- [Your objective] Provide an exact copy of the lines from the beginning of the records through the line that includes "register (R347). -/", and of no others.

'''

-- ==== Sys2Proof/Machine/Withy.lean ====
section
/-!
DEFINITION. The Withy core: one instruction at a time through the exposed pipeline of R348 to R360, faults and the end
of a task (R370 to R374). Every instruction's command names a core and the fields of the instruction; it takes effect
where the word at that core's PC is that instruction.
-/

namespace Sys2Proof.Machine

/-- What an instruction does, beside the passing of one instruction. -/
structure WEff where
  /-- Data registers, for the next instruction on. -/
  dw : List (Nat × Word) := []
  /-- A loaded value. -/
  ld : Option (Nat × Word) := none
  /-- Accumulators. -/
  aw : List (Nat × BitVec 40) := []
  /-- Address registers post-modified. -/
  pm : List (Nat × Nat) := []
  /-- Writes of SETA, AADD and SETM. -/
  pw : List (Nat × Nat) := []
  /-- Bytes stored. -/
  st : List (Nat × Byte) := []
  fl : Option Nat := none
  br : Br := .none
  /-- A repeat: its length and count. -/
  rpt : Option (Nat × Nat) := none
  /-- Cycles beyond the first. -/
  extra : Nat := 0
  sat : Bool := false
  ovf : Bool := false
  /-- Bits cleared in CSR and in IRQ.PEND. -/
  clrCsr : Nat := 0
  clrPend : Nat := 0
  /-- The DMA channel started. -/
  go : Option Nat := none
  /-- The request issued: target and queue. -/
  ctl : Option (Nat × Nat) := none
  ie : Option Bool := none
  deriving DecidableEq, Repr

/-- What comes of an instruction: a fault, a wait, its effects, or the end of the task. -/
inductive WRes where
  | fault (cause : Nat)
  | wait
  | run (e : WEff)
  | exit (value : Word)
  deriving DecidableEq, Repr

/-! ## What each instruction does -/

/-- A data register written. -/
def WRes.dst (d : Nat) (v : Word) : WRes := .run { dw := [(d, v)] }

/-- An address that an access may use, or its fault or wait. -/
def WCore.touch (c : WCore) (test : Bool) (k : MAcc) (a size : Nat) (f : WRes) : WRes :=
  if memFault test k a size ≠ 0 then .fault (memFault test k a size)
  else if c.mustWait k a size then .wait
  else f

/-- A store to a PORT register (R347). -/
def portStore (test : Bool) (a : Nat) (v : Word) : WEff :=
  if a < 0x80 then { st := [(a, v)].flatMap fun p => (leBytes 4 p.2.toNat).zipIdx.map fun b => (p.1 + b.2, b.1) }
  else if a = portFctl then { ctl := some (fld v 3 0, fld v 15 8) }
  else if a = portCsr then { clrCsr := fld v 1 0 }
  else if a = portIrq then
    { clrPend := fld v 2 0, st := if test then [(portIrq + 1, BitVec.ofNat 8 (fld v 10 8))] else [] }
  else if a = portIvec then { st := [(a, BitVec.ofNat 8 (fld v 7 0)), (a + 1, BitVec.ofNat 8 (fld v 12 8))] }
  else if 0xC0 ≤ a then
    if a % 16 = 0 then
      { st := [(a, BitVec.ofNat 8 (fld v 2 0))], go := if bit v 3 then some ((a - 0xC0) / 16) else none }
    else { st := (leBytes 4 v.toNat).zipIdx.map fun b => (a + b.2, b.1) }
  else {}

'''

- [Exercise output]
-- ==== Sys2Proof/Machine/Withy.lean ====
section
/-!
DEFINITION. The Withy core: one instruction at a time through the exposed pipeline of R348 to R360, faults and the end
of a task (R370 to R374). Every instruction's command names a core and the fields of the instruction; it takes effect
where the word at that core's PC is that instruction.
-/

namespace Sys2Proof.Machine

/-- What an instruction does, beside the passing of one instruction. -/
structure WEff where
  /-- Data registers, for the next instruction on. -/
  dw : List (Nat × Word) := []
  /-- A loaded value. -/
  ld : Option (Nat × Word) := none
  /-- Accumulators. -/
  aw : List (Nat × BitVec 40) := []
  /-- Address registers post-modified. -/
  pm : List (Nat × Nat) := []
  /-- Writes of SETA, AADD and SETM. -/
  pw : List (Nat × Nat) := []
  /-- Bytes stored. -/
  st : List (Nat × Byte) := []
  fl : Option Nat := none
  br : Br := .none
  /-- A repeat: its length and count. -/
  rpt : Option (Nat × Nat) := none
  /-- Cycles beyond the first. -/
  extra : Nat := 0
  sat : Bool := false
  ovf : Bool := false
  /-- Bits cleared in CSR and in IRQ.PEND. -/
  clrCsr : Nat := 0
  clrPend : Nat := 0
  /-- The DMA channel started. -/
  go : Option Nat := none
  /-- The request issued: target and queue. -/
  ctl : Option (Nat × Nat) := none
  ie : Option Bool := none
  deriving DecidableEq, Repr

/-- What comes of an instruction: a fault, a wait, its effects, or the end of the task. -/
inductive WRes where
  | fault (cause : Nat)
  | wait
  | run (e : WEff)
  | exit (value : Word)
  deriving DecidableEq, Repr

/-! ## What each instruction does -/

/-- A data register written. -/
def WRes.dst (d : Nat) (v : Word) : WRes := .run { dw := [(d, v)] }

/-- An address that an access may use, or its fault or wait. -/
def WCore.touch (c : WCore) (test : Bool) (k : MAcc) (a size : Nat) (f : WRes) : WRes :=
  if memFault test k a size ≠ 0 then .fault (memFault test k a size)
  else if c.mustWait k a size then .wait
  else f

/-- A store to a PORT register (R347). -/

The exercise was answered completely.